I am also sort of looking for an excuse to buy a BBB Gypsy Mama wrap. Would that work while pregnant?


----------



## macandcheese (Jun 22, 2010)

I have a Boba, and I think that would work through a pregnancy (though I only have one kid, so I don't know!). The buckle part sits quite low on my hips/pelvis, and the chest strap can be adjusted fairly high--should allow for plenty of room for a growing baby.

I'd think that a woven wrap would be great, as well .... I'm sure that someone with more experience will chime in!


----------



## hildare (Jul 6, 2009)

i've been wearing the ergo on occasion, i had already purchased an extender for the belt for my dh. with that, i can put the waist belt below the bump, so it's working for us, but i don't take huge hikes with the toddler in there, more like vacuum the house or cook dinner if she's being clingy.


----------



## insidevoice (Feb 16, 2011)

My Kinderpack works really well, as does the BH Oh Snap- they can both go low on the hips if you want them to. I will say though that by about 34 weeks it gets a little harder to manage. At 25 weeks though, I have no bump yet and no problem this time.

Some people prefer to use a wrap later on as they can tie a really high carry and eliminate the issue all together.


----------



## GoGoGirl (Oct 13, 2008)

I'm 34 weeks pregnant, and still wearing my 2.5 year old a few times every day. I mostly wear DD on my back--my chiropractor told me to not carry her on my hip at all during pregnancy, and I *can* wear her on my front when she demands it, but it's super uncomfortable because she smooshes my belly down.

I've worn the Boba, a mei tai, and woven wraps during this pregnancy. I didn't like the Boba because even when I wore the waist belt under my belly, it was very uncomfortable for me. The mei tai is working really well...I just tie the waist straps under my belly. I think it's more comfortable for me than having the Boba straps under my belly because the straps are softer and more flexible, plus you can customize the fit much better in a MT than an SSC. I really like wearing my woven wraps, too. I just tie it over my boobs (above my belly) so there isn't any pressure on my belly. It looks like this. I've worn DD for hours at a time in the MT and woven wraps, and it's really almost as comfortable as it was before I got pregnant.

As for your wrap question, are you talking about the Gypsy Mama Bali Breeze (the gauze wrap)? In my opinion, it's really awful with toddlers. I had one when DD was much younger, like maybe 12 months, and even at that age, it was really unsupportive, diggy, and painful. I would HIGHLY recommend a woven wrap over a gauze wrap for toddlers and big kids!

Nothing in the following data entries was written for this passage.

theorem Screen.Passed.trans {c c' c'' : Screen} (h : c.Passed c') (h' : c'.Passed c'') : c.Passed c'' where
  intake := h.intake.trans h'.intake
  steering := h'.steering ∘ h.steering
  mask := h'.mask.trans h.mask
  topology := h'.topology.trans h.topology
  delay := h'.delay.trans h.delay
  gain := h'.gain ∘ h.gain
  clock := h'.clock ∘ h.clock
  cues := h'.cues.trans h.cues

/-- What a boundary of screen i may do to the part, apart from the meters and the guard of the screen. -/
structure Pass (i : ScreenIx) (s t : State) : Prop where
  outside : t.outside = s.outside
  others : ∀ j, j ≠ i → t.scr j = s.scr j
  pace : s.paceOut <+: t.paceOut
  queue : QueueInv s → QueueInv t
  claim : t.claim ≤ s.claim
  lines : ∀ l, (s.line l).Kept i (t.line l)
  screen : (s.scr i).Passed (t.scr i)
  bands : BandInv s → BandInv t

variable {i : ScreenIx} {s t u : State}

theorem Work.pass (h : Work i s t) : Pass i s t :=
  ⟨h.outside, h.others, h.pace, h.queue, h.claim, h.lines, h.screen.passed, h.bands⟩

namespace Pass

theorem refl (i : ScreenIx) (s : State) : Pass i s s := (Work.refl i s).pass

theorem trans (h : Pass i s t) (h' : Pass i t u) : Pass i s u where
  outside := h'.outside.trans h.outside
  others := fun j hj => (h'.others j hj).trans (h.others j hj)
  pace := h.pace.trans h'.pace
  queue := h'.queue ∘ h.queue
  claim := Nat.le_trans h'.claim h.claim
  lines := fun l => (h.lines l).trans (h'.lines l)
  screen := h.screen.trans h'.screen
  bands := h'.bands ∘ h.bands

theorem modScreen {f : Screen → Screen} (hpassed : (s.scr i).Passed (f (s.scr i)))
    (hclaims : (f (s.scr i)).claims = (s.scr i).claims) : Pass i s (s.modScreen i f) where
  outside := rfl
  others := fun j hj => State.scr_modScreen_of_ne hj
  pace := List.prefix_rfl
  queue := id
  claim := Nat.le_refl _
  lines := fun l => .refl _ _
  screen := by rw [State.scr_modScreen_same]; exact hpassed
  bands := BandInv.congr rfl fun j => by
    rw [State.scr_modScreen]
    split
    next h => rw [← h, hclaims]
    next => rfl

theorem gainStage {centre surround : Int} {e : Equalised} : Pass i s (s.gainStage i centre surround e).1 := by
  rw [State.gainStage_eq]
  dsimp only
  refine modScreen ?_ ?_
  · exact { Screen.Passed.refl (s.scr i) with gain := fun h => h.step }
  · rfl

theorem modMeters {f : Meters → Meters} : Pass i s (s.modMeters i f) := modScreen { Screen.Passed.refl (s.scr i) with } rfl

theorem modLive {f : Counters → Counters} : Pass i s (s.modLive i f) := modScreen { Screen.Passed.refl (s.scr i) with } rfl

theorem meterBlock {clips : Vector Bool 8} : Pass i s (s.meterBlock i clips) := modMeters

/-! ### The close of an interval -/

theorem modAlarms {f : Alarms → Alarms} : Pass i s (s.modAlarms i f) := modScreen { Screen.Passed.refl (s.scr i) with } rfl

theorem modGuard {f : GuardBlock → GuardBlock} : Pass i s (s.modGuard i f) :=
  modScreen { Screen.Passed.refl (s.scr i) with } rfl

The difference in comfort level is incredible!


----------



## quantumleap (Apr 13, 2006)

I wore dd all through my pregnancy with ds, mostly in a mei tei that I tied on top of the belly. I carry my (in utero) babes low, and it was just more comfortable to tie the waist strap above rather than below my belly. I have no wrapping input, really. It was comfortable, but I didn't use it as much as the mei tai. But, you know, pregnancy can be a valid reason to buy a new wrap!


----------



## prothyraia (Feb 12, 2007)

Mei Tai!


----------



## ericaness (Oct 9, 2008)

very quickly into pregnancy i can't stand to have anything snug near my abdomen. i'm 19 weeks now, and i have been carrying DS in a mei tai most of the time for the past several weeks. i tie it right under my bra, so he is up nice and high and can see over my shoulders. i wrap him sometimes too, but we prefer a mei tai in the summer.


----------



## jenn0295 (Dec 2, 2010)

Oh my goodness can you tell me how you wrapped in that picture? I only have a moby and a Bali baby breeze right now but I'd buy a good woven if I could get my almost 18 month old on my back like that! (suggestions for a woven are welcome!). I'm 15 weeks pregnant & haven't tried anything (I have those two, a boba and a ring sling) because it's been so hot and I've been so nauseous, but I'd love to start again and that carry you have in the picture looks amazing!


----------



## GoGoGirl (Oct 13, 2008)

Sure! It's a "double hammock" carry. Usually with a double hammock, you'd spread that chest pass out over your whole torso, like this. But now that I'm pregnant, I only spread it out over my boobs, instead of down to my natural waist. I find it by far the most supportive and comfortable back carry for me, both when I'm pregnant and when I'm not! If you search youtube for "double hammock" or "chunei back carry" (it's less common name) you'll get a bunch of video tutorials. Here's one I made.


----------



## GoGoGirl (Oct 13, 2008)

Oh, and it's safe to try it with your Bali Breeze, but not with your Moby (because back carries aren't safe in stretchy wraps). If you want help choosing a woven just PM me and tell me more about what you're looking for! I love helping new wrappers shop!


----------



## musikmama (Sep 11, 2011)

If you have a MT, you can also gather the waist straps along with the chest straps, and tie them together Tibetan style. That way, nothing to worry about going over or under your belly.


----------